JOIN US AS WE COMMEMORATE THE 10TH YEAR ANNIVERSARY OF THE

See Me Art Exhibit

See Me was conceptualized in 2013 and presented in 2015 to raise awareness about Missing and Murdered Indigenous Women and Girls (MMIWG) across Canada.

Produced by Mandi Fields and in collaboration with Ojibwe artist Sean Couchie, Atlohsa Family Healing Services, Tamara Bernard, Indigenous Services at Western University, and with Tania DeJonge as the creative designer, we presented an art installation featuring over 2,000 gold birds. These birds symbolize the thousands of MMIWG.

Sean Couchie created Broken Circle (photo on the right), which served as the initial inspiration for the Gold Birds.

FEATURED ARTIST

Sean Michael Couchie is a self-taught artist who has had an interest in art since early childhood and later formalized his craft with a degree in Advertising Art from Fanshawe College in 1991. Sean is a member of the Nipissing Band of Ojibways.
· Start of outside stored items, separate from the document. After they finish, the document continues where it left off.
/-- cp.issue.ring (R201, R206). -/
def execCpIssueRing (d : BitVec 6) (a : BitVec 4) (s : State) : Host.Outcome State Fault Refusal :=
  run (fun t => do
    needRole t .copy
    notInRegion t
    let r ← ringDesc (rdS t d.toNat)
    copyIssue (r.first + r.idx) (4 * a.toNat) none t) s

/-- h.radv (R206). -/
def execHRadv (d a : BitVec 6) (s : State) : Host.Outcome State Fault Refusal :=
  run (fun t => do
    let v := rdS t a.toNat
    let r ← ringDesc v
    let wrap := r.idx + 1 == r.n
    let idx := if wrap then 0 else r.idx + 1
    let ph := r.ph != wrap
    putS d.toNat (BitVec.ofNat 64 (idx * 2 ^ 14 + (if ph then 2 ^ 13 else 0) + r.n * 2 ^ 6 + r.first)) t) s

/-! ### Handle operations (R203 to R205) -/

/-- cp.yield (R203). -/
def execCpYield (d : BitVec 6) (i : BitVec 32) (s : State) : Host.Outcome State Fault Refusal :=
  runSelf (fun t => do
    needRole t .copy
    notInRegion t
    let h := d.toNat
    let x ← boundHandle t h
    let target := t.crew.sc.pc + i.signExtend 64
    if x.st = .full then .ok (finish target t)
    else .ok (onC (fun c => { c with wait := .cpYield h target }) t)) s

/-- Handle entries in use on a core. -/
def handlesUsed (s : State) (core : Nat) : Nat :=
  (((allTeams s).filter (fun t => placeCore t.place == some core)).map (fun t => t.handles.length)).foldl (· + ·) 0

/-- h.bind (R205). -/
def execHBind (d a : BitVec 6) (c : BitVec 4) (s : State) : Host.Outcome State Fault Refusal :=
  run (fun t => do
    let h := d.toNat
    let base := fld (rdS t a.toNat) 31 0
    let size := fld (rdS t a.toNat) 63 32
    need ((handleOf t h).isNone && base % 16 == 0 && size % 16 == 0 && decide (base + size ≤ spadBytes t)) (badHandle h)
    if handlesUsed t (coreOf t) < 64 then
      .ok (wrC c.toNat true (onT (fun x => { x with handles := smSet none x.handles h (some ⟨base, size, .free, 0, false⟩) }) t))
    else .ok (wrC c.toNat false t)) s

/-- h.unbind (R205). -/
def execHUnbind (d : BitVec 6) (s : State) : Host.Outcome State Fault Refusal :=
  run (fun t => do
    let x ← boundHandle t d.toNat
    need (x.st == .free) (badHandle d.toNat)
    .ok (onT (fun y => { y with handles := smDel y.handles d.toNat }) t)) s

/-- The core-scope release or acquire part of a handle or barrier operation (R204, R208): the crew's issued loads and
atomics come first. It is no scalar fence, so it does not cover lane runs still to issue their accesses (R175).
(DEDUCED, unsafe: notes/assumptions/11.md) -/
def coreWait (rel acq : Bool) (s : State) : Res Unit :=
  need (!s.crew.ops.any (fenceHolds 2 rel acq)) (.wait .other)

/-- Wait for a handle to be full, then claim it: acquire at core scope (R204). ph is the lap a ring expects. -/
def claimBody (h : Nat) (ph : Option Bool) (s : State) : Res State := do
  notInRegion s
  let x ← boundHandle s h
  coreWait false true s
  need (x.st == .full && (ph == none || ph == some x.flap)) (.wait (.handleFull h true ph))
  .ok (acquireLines (setHandle h .draining s))

/-- h.claim (R205). -/
def execHClaim (d : BitVec 6) (s : State) : Host.Outcome State Fault Refusal := run (claimBody d.toNat none) s

/-- h.rclaim (R206). -/
def execHRclaim (a : BitVec 6) (s : State) : Host.Outcome State Fault Refusal :=
  run (fun t => do
    notInRegion t
    let r ← ringDesc (rdS t a.toNat)
    claimBody (r.first + r.idx) (some r.ph) t) s

/-- An issued matrix operation still reads A from a handle (R231). -/
def readsHandle (h : Nat) (o : Op) : Bool :=
  match o.kind with
  | .mloop m => m.handle == some h
  | _ => false

/-- An atomic still to execute on a byte of a scratchpad buffer. -/
def amoOnBuffer (x : Handle) (o : Op) : Bool :=
  let hit := fun (a : AmoOp) => match a.loc with
    | .spad off => decide (x.base ≤ off) && decide (off < x.base + x.size)
    | _ => false
  match o.kind with
  | .amo a => hit a
  | .vamo l _ => l.any hit
  | _ => false

/-- Nothing of the team that the release of a handle orders first is outstanding: the crew's own loads and atomics,
and the team's atomics on the buffer (R204). -/
def releaseReady (x : Handle) (s : State) : Bool :=
  !s.crew.ops.any (fenceHolds 2 true false) && !(teamCrews s).any (fun c => c.ops.any (amoOnBuffer x))

/-- h.release (R204, R205, R231). (DEDUCED, unsafe: notes/assumptions/11.md) -/
def execHRelease (d : BitVec 6) (s : State) : Host.Outcome State Fault Refusal :=
  run (fun t => do
    notInRegion t
    let h := d.toNat
    let x ← boundHandle t h
    need (x.st == .draining) (badHandle h)
    need (!(teamCrews t).any (fun c => c.ops.any (readsHandle h))) (.wait .other)
    need (releaseReady x t) (.wait .other)
    .ok (setHandle h .free (releaseCore t))) s

/-- h.wait (R205). -/
def execHWait (d : BitVec 6) (s : State) : Host.Outcome State Fault Refusal :=
  run (fun t => do
    let x ← boundHandle t d.toNat
    need (x.st == .full) (.wait (.handleFull d.toNat false none))
    .ok t) s

/-- h.try (R205). -/
def execHTry (d : BitVec 6) (c : BitVec 4) (s : State) : Host.Outcome State Fault Refusal :=
  run (fun t => do
    notInRegion t
    let x ← boundHandle t d.toNat
    coreWait false true t
    if x.st = .full then .ok (wrC c.toNat true (acquireLines (setHandle d.toNat .draining t)))
    else .ok (wrC c.toNat false t)) s

/-- The code of a handle state. -/
def handleCode : HandleState → Nat
  | .free => 0
  | .filling => 1
  | .full => 2
  | .draining => 3

/-- h.state (R205). -/
def execHState (d a : BitVec 6) (s : State) : Host.Outcome State Fault Refusal :=
  setReg d (fun t => match handleOf t a.toNat with
    | none => 0
    | some x => BitVec.ofNat 64 (handleCode x.st + (if x.flap then 4 else 0) + 8)) s

/-! ### Barriers (R207 to R209) -/

/-- Trap "barrier misuse". -/
def badBar (b : Nat) : Stop := .trap 0x0F (BitVec.ofNat 64 b)

/-- The bound barrier of a name. -/
def boundBar (s : State) (b : Nat) : Res Barrier :=
  match barrierOf s b with
  | some x => .ok x
  | none => .error (badBar b)

/-- Barrier pool entries in use on a core. -/
def barsUsed (s : State) (core : Nat) : Nat :=
  (((allTeams s).filter (fun t => placeCore t.place == some core)).map (fun t => t.barriers.length)).foldl (· + ·) 0

/-- bar.alloc (R208). -/
def execBarAlloc (c : BitVec 4) (a : BitVec 6) (b : BitVec 5) (s : State) : Host.Outcome State Fault Refusal :=
  run (fun t => do
    let exp := fld (rdS t a.toNat) 15 0
    need ((barrierOf t b.toNat).isNone && exp != 0) (badBar b.toNat)
    if barsUsed t (coreOf t) < 32 then
      .ok (wrC c.toNat true (onT (fun x => { x with
        barriers := smSet none x.barriers b.toNat (some ⟨exp, [], 0, false, false, 0⟩) }) t))
    else .ok (wrC c.toNat false t)) s

/-- One arrival, in an interval. -/
def arrive (interval : Nat) (x : Barrier) : Barrier := { x with arrs := x.arrs ++ [interval] }

/-- bar.mark (R208). -/
def execBarMark (b : BitVec 5) (s : State) : Host.Outcome State Fault Refusal :=
  run (fun t => do
    notInRegion t
    let _ ← boundBar t b.toNat
    coreWait true false t
    .ok (barUpdate b.toNat (arrive (intervalOf t)) (releaseCore t))) s

/-- bar.meet on a barrier after an arrival kept across a stop (R296). -/
def meetKept (k : BarKept) (s : State) : State :=
  let s1 := onC (fun c => { c with barKept := none }) s
  match k.done with
  | none => onC (fun c => { c with wait := .barMeet k.bar k.ahead }) s1
  | some f => raiseClock (if isDet s then some f else none) (finish (s.crew.sc.pc + 4) (acquireLines s1))

/-- bar.meet (R208, R209): it arrives once, then waits for the phase it arrived in. -/
def meetBody (b : Nat) (s : State) : Res State := do
  notInRegion s
  let x ← boundBar s b
  match s.crew.wait, s.crew.barKept.filter (fun k => k.bar == b && k.pc == s.crew.sc.pc) with
  | .barMeet y a, _ => .error (.wait (.barMeet y a))
  | _, some k => .ok (meetKept k s)
  | _, none =>
    need (decide (barWaiters b s < 16)) (badBar b)
    coreWait true true s
    let s1 := onC (fun c => { c with wait := .barMeet b (x.arrs.length / x.exp) }) (releaseCore s)
    .ok (barUpdate b (arrive (intervalOf s)) s1)

/-- bar.meet. -/
def execBarMeet (b : BitVec 5) (s : State) : Host.Outcome State Fault Refusal := runSelf (meetBody b.toNat) s

/-- bar.hold (R208): waits for the next completion while PH = ph. -/
def execBarHold (p : BitVec 1) (b : BitVec 5) (s : State) : Host.Outcome State Fault Refusal :=
  runSelf (fun t => do
    let x ← boundBar t b.toNat
    coreWait false true t
    if x.ph = (p == 1) then
      need (decide (barWaiters b.toNat t < 16) || waitsBar b.toNat t.crew) (badBar b.toNat)
      .ok (onC (fun c => { c with wait := .barHold b.toNat }) t)
    else .ok (finish (t.crew.sc.pc + 4) (acquireLines t))) s

/-- bar.pend (R208). -/
def execBarPend (a : BitVec 6) (b : BitVec 5) (s : State) : Host.Outcome State Fault Refusal :=
  run (fun t => do
    let _ ← boundBar t b.toNat
    .ok (barUpdate b.toNat (fun y =>
      { y with pend := y.pend + sVal 32 (rdS t a.toNat).toNat, touched := true }) t)) s

/-- Copies of a team that will arrive on a barrier arrive on the entry moved to another key. -/
def moveBar (b g : Nat) (o : Op) : Op :=
  match o.kind with
  | .copy c => if c.bar = some b then { o with kind := .copy { c with bar := some g } } else o
  | _ => o

/-- bar.free (R208, R209): the name is unbound; an entry that copies still refer to stays in the pool. -/
def execBarFree (b : BitVec 5) (s : State) : Host.Outcome State Fault Refusal :=
  run (fun t => do
    let x ← boundBar t b.toNat
    need (decide (barWaiters b.toNat t = 0)) (badBar b.toNat)
    let t1 := onT (fun y => { y with barriers := smDel y.barriers b.toNat }) t
    if x.copies = 0 then .ok t1
    else
      let g := 32 + ((List.range 32).find? (fun i => (barrierOf t (32 + i)).isNone)).getD 32
      .ok (mapCrews (fun c => if c.key.job = t.crew.key.job ∧ c.key.team = t.crew.key.team then
          { c with ops := c.ops.map (moveBar b.toNat g) } else c)
        (onT (fun y => { y with barriers := smSet none y.barriers g (some x) }) t1))) s

/-- bar.phase (R208). -/
def execBarPhase (d : BitVec 6) (b : BitVec 5) (s : State) : Host.Outcome State Fault Refusal :=
  run (fun t => do
    let x ← boundBar t b.toNat
    putS d.toNat (if x.ph then 1 else 0) t) s

/-! ### Queues (R210 to R212, R317) -/

/-- The queue a pointer names: a slice queue or a data queue (R210). -/
inductive QName where
  | slice (q : Nat)
  | data (n : Nat)
  deriving DecidableEq, Repr

/-- Read a queue identifier. -/
def queueName (p : W64) : Option QName :=
  if apOf p ≠ 7 ∨ fld p 59 16 ≠ 0 ∨ fld p 14 12 ≠ 0 then none
  else if p.getLsbD 15 then (if fld p 11 6 = 0 then some (.slice (fld p 5 0)) else none)
  else some (.data (fld p 11 0))

/-- The queue named, checked: outside the table or disabled traps 0x06, another world's traps 0x09. -/
def queueFor (s : State) (p : W64) (pop : Bool) : Res QName :=
  match queueName p with
  | none => .error (.trap 0x06 p)
  | some (.slice q) => do
    need (!pop && qEn (sliceQ s q).qctl) (.trap 0x06 p)
    need (!qSecure (sliceQ s q).qctl || s.job.secure) (.trapOpen 0x09)
    .ok (.slice q)
  | some (.data n) => do
    need (qEn (dataQ s n).ctl) (.trap 0x06 p)
    need (!qSecure (dataQ s n).ctl || s.job.secure) (.trapOpen 0x09)
    .ok (.data n)

/-- A data queue takes no push now. -/
def dqFull (s : State) (n : Nat) : Bool :=
  decide (qCap (dataQ s n).ctl ≤ (dataQ s n).entries.length) || qRefused s (dataQ s n).ctl 8

/-- A data queue gives no entry now. -/
def dqEmpty (s : State) (n : Nat) : Bool := (dataQ s n).entries.isEmpty || qRefused s (dataQ s n).ctl 8

/-- Append an entry. -/
def dqPush (n : Nat) (v : W64) (s : State) : State := modDQ n (fun q => { q with entries := q.entries ++ [v] }) s

/-- Take the oldest entry away. -/
def dqTail (q : DataQueue) : DataQueue :=
  { q with entries := q.entries.drop 1, bad := (q.bad.filter (· != 0)).map (· - 1) }

/-- Write the predicate of a try form. -/
def wrTry (c : Option Nat) (v : Bool) (s : State) : State :=
  match c with
  | some r => wrC r v s
  | none => s

/-- A push, blocking or try (R211, R212): c is the try form's predicate. (DEDUCED, safe: notes/assumptions/11.md) -/
def pushBody (c : Option Nat) (a b : BitVec 6) (scope : Nat) (s : State) : Res State := do
  notInRegion s
  let p := rdS s a.toNat
  let v := rdS s b.toNat
  let q ← queueFor s p false
  if scope != 0 then fenceWait scope true false true s
  let s1 := if scope != 0 then fenceLines scope true false s else s
  let w := Wait.qPush (fld p 15 0)
  let tryOnly := c.isSome && !isDet s
  match q with
  | .data n =>
    if isDet s then
      need (sieveRoom s 1) (.wait (.detSync (intervalOf s)))
      .ok (wrTry c true (addSieve 32 (.push n v) s1))
    else if dqFull s n || !firstOfAll w s then
      if tryOnly then .ok (wrTry c false s) else .error (.wait w)
    else .ok (wrTry c true (dqPush n v s1))
  | .slice k =>
    let (r, t) ← readRec v s1
    need (decide (s.job.rcd.depth + 1 ≤ 10)) (.trap 0x0E 0)
    if qFull t k || !firstOfAll w s then
      if tryOnly then .ok (wrTry c false t) else .error (.wait w)
    else .ok (wrTry c true (pushChild k r t))

/-- A pop, blocking or try; one that meets uncorrectable data has no effect (R166, R363).
(DESIGN CHOICE, unsafe: notes/assumptions/58.md) -/
def popBody (c : Option Nat) (d a : BitVec 6) (scope : Nat) (s : State) : Res State := do
  notInRegion s
  let p := rdS s a.toNat
  let q ← queueFor s p true
  if scope != 0 then fenceWait scope false true true s
  match q with
  | .slice _ => .error (.trap 0x06 p)
  | .data n =>
    if isDet s then
      need (sieveRoom s 1) (.wait (.detSync (intervalOf s)))
      .ok (addSieve 32 (.pop n d.toNat (c.getD 0) scope) s)
    else
      let w := Wait.qPop (fld p 15 0)
      if dqEmpty s n || !firstOfAll w s then
        if c.isSome then .ok (wrTry c false s) else .error (.wait w)
      else
        need (!(dataQ s n).bad.contains 0) (.trapOpen 0x15)
        let v := nth 0 (dataQ s n).entries 0
        let s1 := modDQ n dqTail s
        let s2 ← putS d.toNat v s1
        .ok (wrTry c true (if scope != 0 then fenceLines scope false true s2 else s2))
He considers winning the Peace Hills Trust Native Arts Contests in 1992, 1996 and again in 2002 as major contributors to his success as a First Nations artist. In 2007, the Bravo and APTN networks aired a documentary entitled “From the Spirit” featuring the life and works of Sean Couchie. In 2015, Sean was a key contributor in a collective effort to raise awareness of Missing and Murdered Indigenous Women and Girls (MMIWG). It was then that the See Me art exhibit was permanently installed at Atlohsa Family Healing Services. Sean’s “Broken Circle”, features gold birds, each representing and honouring the missing and murdered women and girls across Turtle Island.

Sean is an artist and illustrator who enjoys a diversity of different media, working in oils, acrylics, graphite, airbrush, pen and ink, scratchboard, and woodburning for his work. He makes his home in London, Ontario with his wife and two daughters.